#### [ACTION ITEM]
Would you give the records below again, exactly and completely?

#### [Dataset entries]
-- ==== Sys2Proof/Machine/Boot.lean ====
section
/-! DEFINITION. Resets (19_tidewatch.md R465, R529), the boot chain (20_security.md R471 to R476), heartbeats, agreement and
split (19_tidewatch.md R467, R468). -/
namespace Sys2Proof.Machine

/-! ### Operator commands' common part (R464) -/

/-- The chair half. -/
def State.chairHalf (s : State) : Nat := s.glb.chair

/-- A command is taken: BUSY rises. -/
def beginCmd (op berth : Nat) (s : State) : State :=
  s.modTwc (fun t => { t with cmdBusy := true, lastOp := op, cmdBerth := berth })

/-- A command ends with its result and a command-done record. -/
def finishCmd (result : Nat) (s : State) : State :=
  let op := s.twc.lastOp
  let s := s.modTwc (fun t => { t with cmdBusy := false, result := result, cmdDone := wrapAdd 32 t.cmdDone 1 })
  makeRecord s.chairHalf 0x29 (if op = 6 then 0xFF else s.twc.cmdBerth) (payCommand op result) s

/-- The boot chain runs: the acting chair half has not left BOOT (R529). -/
def booting (s : State) : Bool := (s.half s.chairHalf).chair = .boot

/-- A command that is written while none runs: refused while the boot chain runs, else handled. A command that was
written to TWC_CMD and reads its argument from the host goes on when the argument has come (notes/assumptions/49.md). -/
def operatorCmd (op berth : Nat) (f : State → State) (s : State) : State :=
  if !s.on then s
  else if s.twc.cmdBusy && s.twc.cmdAwait && s.twc.lastOp = op && s.twc.cmdBerth = berth then
    f (s.modTwc (fun t => { t with cmdAwait := false }))
  else if s.twc.cmdBusy then s
  else
    let s := beginCmd op berth s
    if booting s then finishCmd 0xFF s else f s

/-! ### Part reset (R465, R497, R509, R489, R529) -/

/-- What a part reset leaves of one half's controller: its clock, its record count. -/
def resetHalf (h : TwcHalf) : TwcHalf := { us := h.us, recSeq := h.recSeq }

/-- GLB after a part reset: fence state, running clocks, the MSI-X table and the HDM decoders stay. -/
def resetGlb (s : State) (trip : Bool) : Glb :=
  { h0Fenced := s.glb.h0Fenced, h1Fenced := s.glb.h1Fenced, chair := s.glb.chair
    rootLock := s.glb.rootLock, sOnRoot := s.glb.sOnRoot
    trip := trip, tripSensor := if trip then s.glb.tripSensor else 0, uvEvents := s.trec.uvEvents, trips := s.trec.trips
    msix := s.glb.msix, msixEnable := s.glb.msixEnable, msixFmask := s.glb.msixFmask, cxl := s.glb.cxl
    hdm := mapTbl {} (fun (d : Hdm) => { d with bindBerth := 0, bindValid := false, bindVbase := 0 }) s.glb.hdm }

/-- A part reset; `trip` where the trip stays latched (R521). Both halves run the boot chain from stage 1. -/
def partReset (trip : Bool) (s : State) : State :=
  { State.reset with
    glb := resetGlb s trip
    clk := { s.clk with relockFailed := false }
    shelf := s.shelf
    stks := if trip then mapTbl {} (fun (k : Stack) => ({ temp := k.temp } : Stack)) s.stks else []
    clusters := if trip then mapTbl {} (fun (c : Cluster) => ({ temp := c.temp } : Cluster)) s.clusters else []
    twcH := mapTbl {} resetHalf s.twcH
    sec := { secverMin := s.sec.secverMin, seq := s.trec.seq, refused := s.trec.refused, operKeys := s.trec.operKeys
             custKeys := s.trec.custKeys, provisioned := s.trec.operKeys.isSome && s.trec.custKeys.isSome }
    trec := s.trec
    berths := mapTbl {} restBerth s.berths
    mem := keptMem s.mem, units := keptUnits s.units, pageLast := s.pageLast.filter (fun p => decide (p.1 ≥ 2 ^ 23))
    trays := keptTrays s.trays, moor := keptMoor s.moor, moorUnits := keptMoorUnits s.moorUnits
    readySeq := s.readySeq, fresh := s.fresh, out := s.out, pending := s.pending }

/-- Every sensor reads 85 °C or below. -/
def allCool (s : State) : Bool :=
  s.stks.all (fun k => decide (k.2.temp ≤ quarter 85)) && s.clusters.all (fun c => decide (c.2.temp ≤ quarter 85))

/-- A part reset waits: a commit that has begun, or a landed kernel, completes first, unless a relock has failed (R46,
R64; notes/assumptions/84.md). -/
def resetHeld (s : State) : Bool :=
  !s.clk.relockFailed && s.runs.any (fun r => r.2.phase = .committing || r.2.landed)

/-- The part reset of a fundamental reset, and the function's PCI state with it. -/
def fundamental (s : State) : State :=
  (partReset (s.glb.trip && !allCool s) s).modGlb (fun g =>
    { g with msix := [], msixEnable := false, msixFmask := false, hdm := [], cxl := {} })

#### [EXERCISE OUTPUT]
-- ==== Sys2Proof/Machine/Boot.lean ====
section
/-! DEFINITION. Resets (19_tidewatch.md R465, R529), the boot chain (20_security.md R471 to R476), heartbeats, agreement and
split (19_tidewatch.md R467, R468). -/
namespace Sys2Proof.Machine

/-! ### Operator commands' common part (R464) -/

/-- The chair half. -/
def State.chairHalf (s : State) : Nat := s.glb.chair

/-- A command is taken: BUSY rises. -/
def beginCmd (op berth : Nat) (s : State) : State :=
  s.modTwc (fun t => { t with cmdBusy := true, lastOp := op, cmdBerth := berth })

/-- A command ends with its result and a command-done record. -/
def finishCmd (result : Nat) (s : State) : State :=
  let op := s.twc.lastOp
  let s := s.modTwc (fun t => { t with cmdBusy := false, result := result, cmdDone := wrapAdd 32 t.cmdDone 1 })
  makeRecord s.chairHalf 0x29 (if op = 6 then 0xFF else s.twc.cmdBerth) (payCommand op result) s

/-- The boot chain runs: the acting chair half has not left BOOT (R529). -/
def booting (s : State) : Bool := (s.half s.chairHalf).chair = .boot

/-- A command that is written while none runs: refused while the boot chain runs, else handled. A command that was
written to TWC_CMD and reads its argument from the host goes on when the argument has come (notes/assumptions/49.md). -/
def operatorCmd (op berth : Nat) (f : State → State) (s : State) : State :=
  if !s.on then s
  else if s.twc.cmdBusy && s.twc.cmdAwait && s.twc.lastOp = op && s.twc.cmdBerth = berth then
    f (s.modTwc (fun t => { t with cmdAwait := false }))
  else if s.twc.cmdBusy then s
  else
    let s := beginCmd op berth s
    if booting s then finishCmd 0xFF s else f s

/-! ### Part reset (R465, R497, R509, R489, R529) -/

/-- What a part reset leaves of one half's controller: its clock, its record count. -/
def resetHalf (h : TwcHalf) : TwcHalf := { us := h.us, recSeq := h.recSeq }

/-- GLB after a part reset: fence state, running clocks, the MSI-X table and the HDM decoders stay. -/
def resetGlb (s : State) (trip : Bool) : Glb :=
  { h0Fenced := s.glb.h0Fenced, h1Fenced := s.glb.h1Fenced, chair := s.glb.chair
    rootLock := s.glb.rootLock, sOnRoot := s.glb.sOnRoot
    trip := trip, tripSensor := if trip then s.glb.tripSensor else 0, uvEvents := s.trec.uvEvents, trips := s.trec.trips
    msix := s.glb.msix, msixEnable := s.glb.msixEnable, msixFmask := s.glb.msixFmask, cxl := s.glb.cxl
    hdm := mapTbl {} (fun (d : Hdm) => { d with bindBerth := 0, bindValid := false, bindVbase := 0 }) s.glb.hdm }

/-- A part reset; `trip` where the trip stays latched (R521). Both halves run the boot chain from stage 1. -/
def partReset (trip : Bool) (s : State) : State :=
  { State.reset with
    glb := resetGlb s trip
    clk := { s.clk with relockFailed := false }
    shelf := s.shelf
    stks := if trip then mapTbl {} (fun (k : Stack) => ({ temp := k.temp } : Stack)) s.stks else []
    clusters := if trip then mapTbl {} (fun (c : Cluster) => ({ temp := c.temp } : Cluster)) s.clusters else []
    twcH := mapTbl {} resetHalf s.twcH
    sec := { secverMin := s.sec.secverMin, seq := s.trec.seq, refused := s.trec.refused, operKeys := s.trec.operKeys
             custKeys := s.trec.custKeys, provisioned := s.trec.operKeys.isSome && s.trec.custKeys.isSome }
    trec := s.trec
    berths := mapTbl {} restBerth s.berths
    mem := keptMem s.mem, units := keptUnits s.units, pageLast := s.pageLast.filter (fun p => decide (p.1 ≥ 2 ^ 23))
    trays := keptTrays s.trays, moor := keptMoor s.moor, moorUnits := keptMoorUnits s.moorUnits
    readySeq := s.readySeq, fresh := s.fresh, out := s.out, pending := s.pending }

/-- Every sensor reads 85 °C or below. -/
def allCool (s : State) : Bool :=
  s.stks.all (fun k => decide (k.2.temp ≤ quarter 85)) && s.clusters.all (fun c => decide (c.2.temp ≤ quarter 85))

/-- A part reset waits: a commit that has begun, or a landed kernel, completes first, unless a relock has failed (R46,
R64; notes/assumptions/84.md). -/
def resetHeld (s : State) : Bool :=
  !s.clk.relockFailed && s.runs.any (fun r => r.2.phase = .committing || r.2.landed)

/-- The part reset of a fundamental reset, and the function's PCI state with it. -/
def fundamental (s : State) : State :=
  (partReset (s.glb.trip && !allCool s) s).modGlb (fun g =>
    { g with msix := [], msixEnable := false, msixFmask := false, hdm := [], cxl := {} })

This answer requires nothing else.